Let's Try This Again...

There are moments in life when you are inspired to step forward into an unknown opportunity and well, then honestly there are times it feels the universe is giving you more of a push. I’m feeling a push.

This push brings me to a place where I have to ask myself - do I push back, do I surrender to the push or do I step out of the way and into a new path altogether? Easy questions to be pondering if I say so myself. So let’s consider each…

Push Back - there’s always a bit of a fighter in me, especially when it comes to values and honoring what feels good and right in the situation. Like most people, I don’t like to feel pushed around so I have a natural reaction to want to self-protect - makes sense you may say. But here’s the thing - pushing back sometimes just results in a cycle of constant pushing back and forth and man, I hate a power struggle. But it’s hard not to push back because for me that voice sneaks in about being considered weak or easy to take advantage of - you know all of the really helpful, positive self-talk that is super helpful in these situations (thick sarcasm there!). So I’m stuck - I don’t want to push back because I don’t want to engage in the same behavior. It feels like a waste of my energy and a miss on my true intention for myself. I want to do it, but pushing back rarely feels helpful to me.

Surrender to the Push - my easy going, natural go with the flow personality likes the idea of surrender. It feels like floating in the ocean to me. I’m aware of the strength and power of the ocean but instead of feeling scared of being taken under, I feel supported and held in this weightless space between the water and the sun. That may sound really strange or close to bullshit for a lot of people, but if you get it, you know what I’m referring to. Surrendering to me doesn’t feel like giving up but a natural realignment with the flow of things that if I push against, will eventually just keep bringing me back or gulping for air. So having said all that, surrendering sounds like the right choice and to some extent I think it is in most situations, but here’s the thing - surrendering is scary. I don’t really know what’s coming or even sometimes what I’m risking. Surrendering take a lot of faith, belief, trust - in something outside of me, in myself, in belief in a thing that isn’t quite real or tangible. And all of those things feel fickle - one moment it feels easy to trust and believe and one moment uncertainty shows up I don't know what to do.

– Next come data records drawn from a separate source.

-- ==== Sys2Proof/Machine/Commit.lean ====
section
/-! DEFINITION. Machine/Commit.lean: how a sequence of a ring pair ends: its status (Tables 1.4 and 3.10), its completion
record (Tables 3.7 and 3.8), what it gives back, and kills (R101 to R106, R163, R490). -/

namespace Sys2Proof.Machine

/-! ### Writes to host memory -/

/-- The PASID that DMA requests of a function carry (R416). -/
def FnState.tag (x : FnState) : Option Nat := if x.pasidEnable then x.pasid else none

/-- With ATS Enable set, the translation of an address enters the cache of 4,096 entries (R417). -/
def State.translate (s : State) (f addr : Nat) : State :=
  let x := s.fnAt f
  let a : AtcEntry := { fn := f, pasid := x.tag, page := addr / 4096 }
  if !x.atsEnable || s.host.atc.contains a then s
  else { s with host := { s.host with atc := s.host.atc.drop (s.host.atc.length + 1 - 4096) ++ [a] } }

/-- A DMA write for a function: issued now, or held while Bus Master Enable is clear (R656). -/
def State.dmaWrite (s : State) (f addr : Nat) (bs : List Byte) : State :=
  let x := s.fnAt f
  let s := s.act 14 f (cdiv bs.length 64)
  if x.bme then (s.translate f addr).emit (.dmaWrite f x.tag addr bs) else s.setFn f { x with heldDma := x.heldDma ++ [(addr, bs)] }

/-- An AER status bit of the PF (Table 12.6). -/
def State.aer (s : State) (a : Aer) : State :=
  if s.host.aer.contains a then s else { s with host := { s.host with aer := s.host.aer ++ [a] } }

/-! ### Statuses and flags -/

/-- POISON of the merged list of a sharded query (bit 0 of FLAGS, Table 11.6). -/
def ListIn.poisoned (l : ListIn) : Bool := bit l.flags 0

/-- The list a query ends with: its own, or what the lane has merged (R49, R393). -/
def Sequence.finalList (q : Sequence) : ListIn :=
  match q.remote.list with
  | some l => l
  | none => { entries := if q.listed then q.entries else [], ncontrib := if q.listed then 1 else 0 }

/-- Shards of the query's index. -/
def State.shardCount (s : State) (q : Sequence) : Nat :=
  match s.indexOf q with | some i => i.shards.length | none => 1

def State.isSharded (s : State) (q : Sequence) : Bool :=
  match s.indexOf q with | some i => i.sharded | none => false

/-- Did the remote-request timer fire for this query (R393)? -/
def Sequence.timedOut (q : Sequence) : Bool := q.remote.fired || bit q.finalList.flags 5

/-- Status of a query (Table 1.4, R52, R53). -/
def State.queryEnd (s : State) (q : Sequence) : Status :=
  let l := q.finalList
  let poisoned := q.poison.isSome || l.poisoned
  let byList := if poisoned then .poison
    else if !s.isSharded q then .ok
    else if l.ncontrib = 0 then .shardUnreachable
    else if l.ncontrib < s.shardCount q then .okPartial
    else .ok
  match q.ending with
  | some .deadline => if poisoned then .poison else if l.ncontrib = 0 then .deadline else .deadlinePartial
  -- the remote-request timer ended it: its lists decide
  | some .ok => byList
  | some st => st
  | none => byList

/-- Status, epoch and AUX of a write (Table 3.10). -/
def Sequence.writeEnd (q : Sequence) : Status × Nat × Nat :=
  match q.ending with
  | some st => (st, 0, 0)
  | none => match q.wrote with
    | some r => r
    | none => (.ok, 0, 0)

/-- NLATE: shards neither merged in nor failed, of a query that a timer or the deadline ended (R54, R393). The shard of an index
that is not sharded counts like any other. -/
def State.nlate (s : State) (q : Sequence) : Nat :=
  let l := q.finalList
  if q.timedOut || q.ending == some .deadline then s.shardCount q - l.ncontrib - l.nfail else 0

/-- FLAGS of a completion (Table 3.8, R54, R55, R143). -/
def State.flagsEnd (s : State) (q : Sequence) (st : Status) : Nat :=
  let l := q.finalList
  let own := q.flags ||| (b2n (bit l.flags 1) + b2n (bit l.flags 2) * 2)
  let voids := q.isQuery && q.lc && (q.void != 0 || l.void != 0 || q.timedOut)
  own % 4 + b2n voids * 4 + b2n (st == .deadlinePartial || st == .okPartial) * 8
    + b2n (q.throttled || bit l.flags 3) * 16 + b2n (q.isQuery && s.nlate q != 0) * 32

/-! ### Completion records -/

/-- A completion without its PHASE byte (Table 3.7). -/
structure Completion where
  tag : Nat
  status : Status
  opcode : Nat
  flags : Nat := 0
  nres : Nat := 0
  nshard : Nat := 0
  nlate : Nat := 0
  epoch : Nat := 0
  aux : Nat := 0
  admitTick : Nat
  steps : Nat
  errseq : Nat := 0
deriving DecidableEq, Repr

/-- The 64 bytes of a record (Table 3.7). -/
def Completion.bytes (c : Completion) (sqhead phase : Nat) : List Byte :=
  leBytes 4 c.tag ++ leBytes 1 c.status.code ++ leBytes 1 c.opcode ++ leBytes 2 c.flags ++ leBytes 2 c.nres ++ leBytes 2 sqhead
    ++ leBytes 2 c.nshard ++ leBytes 2 c.nlate ++ leBytes 8 c.epoch ++ leBytes 8 c.aux ++ leBytes 8 c.admitTick
    ++ leBytes 4 c.steps ++ leBytes 4 c.errseq ++ List.replicate 15 0 ++ leBytes 1 phase

/-- AER status of a failed DMA request, and its host-domain record (R93, R95, R104, R419; Table 12.6). -/
def dmaOcc (f addr : Nat) (k : DmaFault) : Occ :=
  { cause := (match k with
      | .timeout => Cause.dmaTimeout
      | .ur => Cause.dmaAbort
      | .ca => Cause.dmaAbort
      | .poison => Cause.hostPoisonRx
      | .denied => Cause.atsDenied),
    func := f, subject := f, addr := (if k = .poison then 0 else addr),
    -- PRESUMED: the completion status codes of PCI Express (log entry 13)
    arg0 := match k with | .ur => 1 | .ca => 4 | _ => 0 }

/-- Its AER status (Table 12.6). -/
def dmaAer : DmaFault → Option Aer
  | .timeout => some .completionTimeout
  | .ur => some .unsupportedRequest
  | .ca => some .completerAbort
  | .poison => some .poisonedTlp
  | .denied => none

/-- A DMA request of a function fails: its AER status and its record. -/
def State.dmaFailed (s : State) (f addr : Nat) (k : DmaFault) : State :=
  (match dmaAer k with | some a => s.aer a | none => s).record (dmaOcc f addr k)

/-- Has the CQ of a ring pair faulted: are its completions lost (R93)? -/
def State.cqGone (s : State) (p : Nat) : Bool := bits (s.reg (Reg.QFE_RSTATE p)) 7 4 == 2

/-- A ring pair enters FAULT with a cause (R92, R93, R491). A STOPPED one stays STOPPED until it is destroyed (R88). -/
def State.ringFault (s : State) (p cause : Nat) : State :=
  if s.ringState p = 2 then s.setReg (Reg.QFE_RSTATE p) (cause * 16 + 2)
  else (s.setReg (Reg.QFE_RSTATE p) (cause * 16 + 3)).onRing p (fun r => { r with signalNow := true })

/-- One completion goes to its CQ (R101, R102, R105). The write may fault: this completion and all later ones are then lost (R93). -/
def State.complete (s : State) (p : Nat) (c : Completion) : State :=
  match Tab.find s.rings p with
  | none => s
  | some r =>
    let gone := { r with admitted := r.admitted - 1, cqFault := none }
    if s.cqGone p then (s.setRing p gone).count (Reg.QFE_CQLOST p) 1
    else
      match r.cqFault with
      | some k =>
        (((s.setRing p gone).dmaFailed (ringVf p) (r.cqbase + 64 * r.cqtail) k).ringFault p 2).count (Reg.QFE_CQLOST p) 1
      | none =>
        let s := s.dmaWrite (ringVf p) (r.cqbase + 64 * r.cqtail) (c.bytes (s.reg (Reg.QFE_SQHEAD p) % 2 ^ 16) r.phase)
        let wrap := decide (r.cqsize ≤ r.cqtail + 1)
        s.setRing p { r with admitted := r.admitted - 1, cqtail := if wrap then 0 else r.cqtail + 1,
                             phase := if wrap then 1 - r.phase else r.phase,
                             oldest := if r.unsig = 0 then s.now else r.oldest, unsig := r.unsig + 1 }

/-- A ring pair signals (R490, R491): RINGS of its VF, and a new count. -/
def State.signal (s : State) (p : Nat) : State :=
  (s.setSummary (ringVf p) 0 (2 ^ ringLocal p)).onRing p (fun r => { r with unsig := 0, signalNow := false })

/-- Is a signal due: by count, by time, or because the state became FAULT or STOPPED (R490, R491)? -/
def State.signalDue (s : State) (r : Ring) : Bool :=
  r.signalNow || decide (r.coalcnt ≤ r.unsig) && r.unsig != 0
    || (r.unsig != 0 && decide (r.oldest + usec r.coalus ≤ s.now))

/-! ### What a sequence gives back -/

/-- Release a pin (R39). -/
def State.unpin (s : State) (q : Sequence) : State :=
  match q.pin with
  | some (t, _) => s.onIndex q.index (fun i => let r := i.record t; i.setRecord t { r with pins := r.pins - 1 })
  | none => s

/-- Release a filter; a deleted one gives its storage back after its last pin (R25). -/
def State.unpinFilter (s : State) (q : Sequence) : State :=
  match q.filter with
  | some h => s.onFilter h (fun f => { f with pins := f.pins - 1 })
  | none => s

/-- Release the semaphores of a sequence: they are granted from the next tick on (R170). -/
def State.dropSems (s : State) (e : Nat) : State :=
  match Tab.find s.seqs e with
  | none => s
  | some q =>
    (s.setSeq e { q with sems := [], waitsOn := [] }).onIndex q.index (fun i =>
      { i with sems := i.sems.filter (fun x => x.2 != e), cooling := i.cooling ++ q.sems })

/-- An encoder that a sequence runs on, released. -/
def State.dropEnc (s : State) (q : Sequence) : State :=
  if q.stage = stENC && (q.phase == .running || q.phase == .waiting) then
    match s.imageOf q with
    | some m => s.onImage m.handle (fun m => { m with running := m.running - 1 })
    | none => s
  else s

/-- Everything a sequence holds, given back, and its entry free from the next tick on (R120, Table 5.6). -/
def State.release (s : State) (e : Nat) : State :=
  match Tab.find s.seqs e with
  | none => s
  | some q =>
    let s := (((s.dropReads e).dropSems e).dropEnc q).unpin q |>.unpinFilter q
    let s := s.onIndex q.index (fun i => { i with holds := i.holds - 1, pubs := i.pubs.filter (· != e) })
    s.dropSeq e

/-- The completion of a live sequence of a ring pair, at its commit in this tick (R147). -/
def State.completionOf (s : State) (q : Sequence) (steps : Nat) : Completion :=
  if q.isQuery then
    let st := if q.resFault.isSome && (s.queryEnd q).hasEntries then Status.badDescriptor else s.queryEnd q
    let l := q.finalList
    let es := if st.hasEntries then l.entries.take (QueryDesc.k q.desc) else []
    { tag := q.tag, status := st, opcode := q.opcode, flags := s.flagsEnd q st, nres := es.length, nshard := l.ncontrib,
      nlate := s.nlate q, epoch := (match q.pin with | some (_, n) => n | none => 0), aux := 0, admitTick := q.admitTick, steps := steps,
      errseq := if st == .poison then q.poison.getD 0 else 0 }
  else
    let (st, ep, aux) := q.writeEnd
    { tag := q.tag, status := st, opcode := q.opcode, flags := s.flagsEnd q st, epoch := ep, aux := aux, admitTick := q.admitTick,
      steps := steps,
      errseq := match st with | .poison => q.poison.getD 0 | .poisonWrite => q.damaged.getD 0 | _ => 0 }

/-- Write the result entries of a query (R103). -/
def State.writeResults (s : State) (q : Sequence) (c : Completion) : State :=
  if q.isQuery && c.status.hasEntries && c.nres != 0 then
    s.dmaWrite q.vf (QueryDesc.resAddr q.desc) ((q.finalList.entries.take c.nres).flatMap Entry.bytes)
  else s

/-- A poisoned list of a sharded query: the home records REMOTE_POISON and carries that record (R393). -/
def State.remotePoison (s : State) (q : Sequence) : State × Sequence :=
  match q.remote.list with
  | some l =>
    if l.poisoned && q.poison.isNone then
      let r := s.occur { cause := Cause.remotePoison, func := q.vf, subject := l.pdev, arg0 := l.pdev, arg1 := l.pseq }
      (r.1, { q with poison := some r.2 })
    else (s, q)
  | none => (s, q)

/-- The commit of a ring sequence at the end of its tick (R105): results, completion, and everything given back. A sequence
that an FLR ended leaves no record (R190). -/
def State.commitSeq (s : State) (e steps : Nat) : State :=
  match Tab.find s.seqs e with
  | none => s
  | some q =>
    let s := if !q.isQuery && q.ending.isNone && s.localWrite q then s.writeEffect e else s
    match Tab.find s.seqs e with
    | none => s
    | some q =>
      let (s, q) := if q.isQuery then s.remotePoison q else (s, q)
      let c := s.completionOf q steps
      let s := match q.rp with
        | some p =>
          if q.silent then s
          else
            let s := match q.resFault with
              | some k => if (s.queryEnd q).hasEntries then s.dmaFailed q.vf (QueryDesc.resAddr q.desc) k else s
              | none => s
            (s.writeResults q c).complete p c
        | none => s
      (s.setSeq e q).release e

/-- A descriptor that failed at admission completes in the tick after (R108, R147), with the flags of that time (R55, R143). -/
def State.commitFailing (s : State) (x : Failing) : State :=
  s.complete x.rp { tag := descTag x.desc, status := x.status, opcode := descOp x.desc, admitTick := x.tick, steps := 2,
                    flags := b2n x.void * 4 + b2n x.throttled * 16 }

/-! ### Kills (R160 to R164) -/

/-- Does a sequence have a stage in progress that a kill would discard, and may it be killed (R160, R161)? One killed before, and not
started again, has none. -/
def Sequence.killable (q : Sequence) : Bool :=
  q.phase != .done && q.phase != .again && !q.committing && q.stage != stFIN && q.stage != stCOMMIT && q.stage != stUPSEND && q.home.isNone
    && !q.remote.sent && q.ending.isNone

/-- Kill a sequence's stage (Table 5.6, R163, R164). A publish keeps what its fold steps met (R140, R283). -/
def State.killSeq (s : State) (e : Nat) : State :=
  match Tab.find s.seqs e with
  | none => s
  | some q =>
    if q.killable then
      let s := (s.count64 (Reg.STB_KILLS (q.vf - 1)) 1).count64 (Reg.STB_KILLSTEP (q.vf - 1)) (s.tick - q.stageTick)
      let s := (((s.dropEnc q).dropSems e).discardReads e)
      s.onSeq e (fun q => { q.dropLines with
        phase := .again, killed := true, tile := none, folding := false,
        survivors := if q.stage = stSCAN || q.stage = stPROBE then [] else q.survivors,
        wrote := none, damaged := if q.opcode = 4 then q.damaged else none, poison := if q.isQuery then q.poison else none })
    else s

/-- May an ending decided before be replaced by another: a cancel, a deadline or a timer of the same tick, which rank below a
revocation, and a deadline below a cancel (R52, R118, Table 1.4)? -/
def outranked (old new : Status) : Bool :=
  match new with
  | .revoked => old == .cancelled || old == .deadline || old == .ok
  | .cancelled => old == .deadline || old == .ok
  | .deadline => old == .ok
  | _ => false

/-- A cancel, a deadline or a revocation ends a sequence (R132): its reads go, and its FIN runs in this tick. The first row of
Table 1.4 that applies decides (R52). DESIGN CHOICE: STB_KILLS and STB_KILLSTEP count kills at slot boundaries alone, and none that a
revocation, an FLR or a removal ends (log entry 126). -/
def State.endSeq (s : State) (e : Nat) (st : Status) (silent : Bool) : State :=
  match Tab.find s.seqs e with
  | none => s
  | some q =>
    if q.committing then s
    else
      match q.ending with
      | some old => s.setSeq e { q with ending := some (if outranked old st then st else old), silent := q.silent || silent }
      | none =>
        let s := ((s.dropEnc q).dropSems e).discardReads e
        s.onSeq e (fun q => { q with ending := some st, phase := .done, tile := none, folding := false, silent := q.silent || silent })

end Sys2Proof.Machine
end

Step Out of the Way - change course, new environment, different focus. Why play the game when I can change games? There’s something empowering and freeing about the idea of just doing something different. Sometimes it provides the fresh perspective, new opportunity and change of pace that just allows the old to move on and the new to take root. Like cleaning out old garden beds, I don’t have to throw it all away, but I have to get rid of what is no longer providing for us and bring in new nutrients, new plants and new growth. It’s old and new at the same time. It’s moving forward with the same foundation I choose to keep but with enough new that something different grows. It feels there’s a lot of control in this option - I get to choose what to get rid of, what to keep and what to bring in. I get to scrap what didn’t take root or last through past seasons and start afresh - a new breath. And it’s lovely when the new takes root and turns into something beautiful and interesting. Reminds me of the one time I planted fairytale eggplant - they were so fun to watch grow and y’all they were tiny, in the prettiest shades of purple and made me happy. I never ate one though, and I didn’t plant them again the next season…lol. Was it a waste? I don’t think so - they brought me a lot of joy, but it didn’t take and it didn’t stick. I can brush off a $5 spring plant as worth the risk, but bigger things.- do I just scrap it and risk something new taking root but maybe not?

So here’s the thing I realize - regardless of what option I choose, there’s no guarantee and there’s no option that doesn’t cause me to risk something. I don’t have the ability to look into the future and know for sure what will come, and I don’t know if what I risk, will be worth it or not in the present moment. But this is what I do know - I am worth more than being pushed around so I don’t have to engage in that. I know the relief of surrender, it’s just deciding what I’m surrendering to and what I’m not. I know the joy of risking something and creating new, so I get to decide what risk I’m willing to take. It’s all of it. It’s both/and pushing, surrounding and starting anew. I’m not powerless and I’m not all powerful. I trust and I don’t know. It’s scary and exciting.

I’ll stop now because hopefully I made some sort of sense and found a point that resonates with whoever happens to read this, and recognizing writing all of this out, has allowed for me in this place of change some glimmers of clarity through all the clouds of uncertainty. Look forward and ahead y’all.